The numbers: The U.S. recorded a $779 billion deficit in the fiscal year ending Sept. 30, an increase of $113 billion, as spending climbed while revenue remained nearly flat.
Outlays grew by $127 billion, or 3.2%, while government receipts rose 0.4%, or $14 billion.
Compared to GDP, the deficit rose to 3.9%, up by 0.4 percentage points.
In September alone, the U.S. recorded a surplus of $119.1 billion.
What happened: Interest on the public debt shot up by $65 billion, or 14%, in part because the Treasury had to increase the principal on its inflation-protected securities. Rising interest rates and a bigger debt also played a role.
Social Security spending rose by $39 billion, or 4%, as America’s population aged, while defense spending rose by $32 billion, or 6%, as Congress authorized more spending.
Education spending saw the biggest decline, falling by 43% or $48 billion, almost entirely due to changes in the estimated subsidy costs of loans and loan guarantees. There also was reduced contribution in profits from government-controlled mortgage buyers Fannie Mae
and Freddie Mac
On the revenue side, corporate taxes dropped by 22%, or $76 billion, as companies enjoyed a smaller rate of tax as well as the ability to immediately deduct the full value of equipment purchases. Individual income taxes edged up by 1%, or $23 billion, as increased employment and higher wages were offset by the lower withholdings, as the Treasury published a modified withholding table.
What they’re saying: “America’s booming economy will create increased government revenues – an important step toward longterm fiscal sustainability. But this fiscal picture is a blunt warning to Congress of the dire consequences of irresponsible and unnecessary spending,” said OMB Director Mulvaney in a statement.

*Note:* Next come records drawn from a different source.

/-- A dispatch word reaches its core, which accepts it and keeps the record's id, or does not. A shadow answers nothing
(R450). -/
def execDispatchArrival (place ent : Nat) (rcd : TaskRec) (s : State) : Host.Outcome State Fault Refusal :=
  let c := s.core place
  let w : MarkWord := .task ent rcd
  let ok := c.life = .running ∧ c.asid = rcd.asid ∧ c.tasks.length < 16 ∧ c.markAns w = .marked
  let s := if ok then s.setCore place { c.tryMark w s.now with tasks := c.tasks ++ [rcd.rid] } else s
  .next (s.send place 0 (s.schedName (dieOf place)) 3 rcd.asid (.dispatchAns (dieOf place) rcd.rid (decide ok)))

/-- A record returns to Ready. -/
def State.backToReady (s : State) (d rid : Nat) : State :=
  (s.modRec d rid (fun r => { r with rst := 0, tag := 0, peer := 0, core := 0, ready := s.now })).endPair d rid

/-- The core's answer to a dispatch. -/
def execDispatchAnswerArrival (die rid : Nat) (ok : Bool) (s : State) : Host.Outcome State Fault Refusal :=
  match s.recOf? die rid with
  | none => .next s
  | some r =>
    if r.rst ≠ 1 then .next s
    else if ok then .next (s.modRec die rid (fun r => { r with rst := 2 }))
    else .next (s.backToReady die rid)

/-- The activation of a task has ended: its record is deleted. A pair lasts until both cores have performed what they were
given. -/
def execTaskFinishedArrival (die rid : Nat) (s : State) : Host.Outcome State Fault Refusal :=
  let s := match s.recOf? die rid with
    | some r => if r.rst = 1 ∨ r.rst = 2 then s.dropRecord die rid else s
    | none => s
  let finished (p : Nat) : Bool :=
    let c := s.core p
    c.act.isNone && c.settled && (match c.pair with | some x => x.mine.isEmpty && x.theirs.isEmpty | none => true)
  let l := s.pairOf die rid
  if l.isEmpty then .next s
  else if l.all finished then .next (s.endPair die rid)
  else .next (s.after fabricCycle (.taskFinishedArrival die rid))

/-! ### Code images (R431) -/

/-- A core into which an image may be loaded for an ASID. -/
def State.loadable (s : State) (asid p : Nat) : Bool :=
  let c := s.core p
  s.freeCore p && c.asid == asid && c.hdl.toList.all (fun x => x.pend == 0) && (c.hdl.toList.take 19).all (fun x => !x.valid)

/-- Bytes of an image, line by line, written into a core's code store up to the first error. -/
def State.loadCode (s : State) (p asid va n : Nat) : State × Option (Nat × Nat) :=
  (lineSpans va n).foldl (fun x l =>
    match x with
    | (s, some e) => (s, some e)
    | (s, none) =>
      match s.fetchLine asid l.1 l.2 with
      | (s, .ok b) => (s.modCore p (fun c => c.put .code (l.1 - va) b), none)
      | (s, .error e) => (s, some e)) (s, none)

/-- The image of the record at the head of dispatch order, for which no free eligible core exists, is loaded into the
loadable core with the lowest place. -/
def execCodeImageLoad (die place rid : Nat) (s : State) : Host.Outcome State Fault Refusal :=
  let x := s.sched die
  match s.firstReady die (fun _ => true) with
  | none => .next s
  | some r =>
    if x.down ∨ r.rid ≠ rid ∨ (s.diePlaces die).any (s.eligible r) = true ∨
        (s.diePlaces die).find? (s.loadable r.asid) ≠ some place then .next s
    else
      let s := s.setSched die { x with loads := x.loads ++ [{ place := place, rid := rid }] }
      let (s, e) := (s.modCore place (fun c => { c with codeTag := 0 })).loadCode place r.asid (64 * r.code) r.csize
      let (cls, cause) := e.getD (0, 0)
      .next (s.post (.codeImageLoadDone die place rid cls cause))
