-- ==== Sys2Proof/Machine/Dispatch.lean ====
section
/-! DEFINITION. `exec`: each instruction and event has one arm, which calls its meaning. -/

namespace Sys2Proof.Machine

open Sys2Proof
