/-- Power-on measures every die and releases those that match the signed manifest; a Munte reset starts it again with the
flash memory alone; the power cap, restraint and the thermal limits (R488, R490 to R494, R499, Table 14.10). Of the model's
own choice: the flash memory's layout, what a reset keeps, and the numbers of alerts (log entries 4, 93, 94 and 97). -/
def Obligations.PowerAndBoot : Prop :=
  ∀ (s : State) (watts die temp : Nat),
    let digest (i : Nat) : BitVec 256 := sha3 (s.flash.measured i)
    let known (i : Nat) : Prop := s.flash.manifest.find? (fun x => x.1 == i) = some (i, digest i)
    (s.tripped = false → s.released = [] →
      (s.flash.signed = true → (∀ i, i ∈ [2, 3, 4, 5, 6] → known i) → ∃ t, exec .powerOn s = .next t ∧
        (∀ d, d < 5 → d ∈ t.released) ∧ t.openAsids = [0] ∧ t.chip = s.flash.chip % 256 ∧ t.routes = s.flash.routes ∧
        (∀ d, d < 4 → (t.sched d).down = false) ∧
        (∀ d, d < 4 → (t.core (t.supCore d)).life = .running ∧ (t.core (t.supCore d)).asid = 0) ∧
        (∀ c, c < 16 → (t.core (t.svcCore c)).life = .running) ∧
        ∀ i, i ∈ [1, 2, 3, 4, 5, 6, 7, 8] → t.meas.find? (fun x => x.1 == i) = some (i, digest i)) ∧
      (s.flash.signed = false ∨ s.flash.manifest = [] → ∃ t l, exec .powerOn s = .next t ∧ t.released = [] ∧ t.out = s.out ++ l ∧ OutMsg.alert 3 ∈ l)) ∧
    exec .munteReset s = .next { State.reset with
      flash := s.flash, keyNo := s.keyNo, wrapped := s.wrapped, now := s.now, out := s.out, who := s.who, tape := s.tape, fresh := s.fresh
      pktNo := s.pktNo, agenda := [.powerOn] } ∧
    (600 ≤ watts → watts ≤ 2400 → exec (.powerCapSet watts) s = .next { s with cap := watts }) ∧
    (watts < 600 ∨ 2400 < watts → exec (.powerCapSet watts) s = .next s) ∧
    (s.cap < watts → exec (.powerCapRestraint watts) s = .next { s with restraint := true }) ∧
    (watts < s.cap → exec (.powerCapRestraint watts) s = .next { s with restraint := false }) ∧
    (100 ≤ temp → (∀ x ∈ s.thermal, x.1 ≠ die) → exec (.thermalRestraint die temp) s = .next
      ({ s with thermal := (die, temp) :: s.thermal }.emit (.alert 4))) ∧
    (temp < 95 → s.thermal = [(die, watts)] → exec (.thermalRestraint die temp) s = .next ({ s with thermal := [] }.emit (.alert 4))) ∧
    (110 ≤ temp → ∃ t, exec (.thermalTrip temp) s = .next t ∧ t.tripped = true ∧ t.released = [] ∧ t.hbm = [] ∧ t.cores = [] ∧
      t.flash = s.flash ∧ t.out = s.out ++ [.alert 4])

namespace Sys2Proof.Machine

/-- A value of `n` bytes stands at an address, and every other byte is as it was. -/
def Stored (old new : Mem) (a n v : Nat) : Prop :=
  ∀ i, new.read i = if a ≤ i ∧ i < a + n then BitVec.ofNat 8 (v / 256 ^ (i - a)) else old.read i

/-- The tiles, the slice and the lane function of an element-wise integer form (Table 10.2, R353): of `ta`, `tb` and the old
`td`; under `hint.sat` sums, differences and products are clamped to the range of an `INT32`. -/
def intForm (sat : Bool) (i : Instr) : Option (Fin 8 × Fin 8 × Fin 8 × Slice × (Lane → Lane → Lane → Lane)) :=
  let clamp (v : Int) : Lane := BitVec.ofInt 32 (if sat then (if v < -2 ^ 31 then -2 ^ 31 else if 2 ^ 31 ≤ v then 2 ^ 31 - 1 else v) else v)
  let mask (b : Bool) : Lane := if b then BitVec.allOnes 32 else 0
  match i with
  | .vaddI d a b sl => some (d, a, b, sl, fun x y _ => clamp (x.toInt + y.toInt))
  | .vsubI d a b sl => some (d, a, b, sl, fun x y _ => clamp (x.toInt - y.toInt))
  | .vmli d a b sl => some (d, a, b, sl, fun x y _ => clamp (x.toInt * y.toInt))
  | .vmaxI d a b sl => some (d, a, b, sl, fun x y _ => if x.slt y then y else x)
  | .vminI d a b sl => some (d, a, b, sl, fun x y _ => if y.slt x then y else x)
  | .vnegI d a sl => some (d, a, a, sl, fun x _ _ => clamp (-x.toInt))
  | .vabsI d a sl => some (d, a, a, sl, fun x _ _ => clamp (if x.toInt < 0 then -x.toInt else x.toInt))
  | .vand d a b sl => some (d, a, b, sl, fun x y _ => x &&& y)
  | .vor d a b sl => some (d, a, b, sl, fun x y _ => x ||| y)
  | .vxor d a b sl => some (d, a, b, sl, fun x y _ => x ^^^ y)
  | .vshl d a b sl => some (d, a, b, sl, fun x y _ => x <<< (y.toNat % 32))
  | .vshr d a b sl => some (d, a, b, sl, fun x y _ => x >>> (y.toNat % 32))
  | .vsra d a b sl => some (d, a, b, sl, fun x y _ => x.sshiftRight (y.toNat % 32))
  | .vcmpEqI d a b sl => some (d, a, b, sl, fun x y _ => mask (decide (x = y)))
  | .vcmpNeI d a b sl => some (d, a, b, sl, fun x y _ => mask (decide (x ≠ y)))
  | .vcmpLtI d a b sl => some (d, a, b, sl, fun x y _ => mask (x.slt y))
  | .vcmpLeI d a b sl => some (d, a, b, sl, fun x y _ => mask (x.sle y))
  | .vcmpLtu d a b sl => some (d, a, b, sl, fun x y _ => mask (x.ult y))
  | .vmov d a sl => some (d, a, a, sl, fun x _ _ => x)
  | .vsel d a b sl => some (d, a, b, sl, fun x y z => (z &&& x) ||| (~~~z &&& y))
  | _ => none

/-- Whether an element of a tile lies in a slice with an index, and which of its positions it is (R347). -/
def inSlice (sh : Shape) (ix k : Nat) : Bool :=
  match sh with
  | .whole => true
  | .row => k / 32 == ix
  | .col => k % 32 == ix

def positionOf (sh : Shape) (k : Nat) : Nat :=
  match sh with
  | .whole => k
  | .row => k % 32
  | .col => k / 32

/-- Nothing hinders the engines of a core: it runs, no record of it is on its way, no storage is in error and no unit of a
demand-fill window is absent. -/
def Core.unhindered (c : Core) : Prop :=
  c.recs = [] ∧ c.bad = [] ∧ c.tileBad = [] ∧ c.life = .running ∧ ∀ a n, c.absent a n = []

end Sys2Proof.Machine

“The federal debt burden has doubled in the past decade to stand at close to 80% of GDP now and projections suggest it will reach 100% by 2030, as the aging of the population drives up spending on pensions and public health care. There are measures that can be taken to reduce the long-run budget deficit, but political opposition will make tackling entitlement reform extremely hard outside of a crisis,” said Paul Ashworth, chief U.S. economist of Capital Economics, in a note published ahead of the final numbers.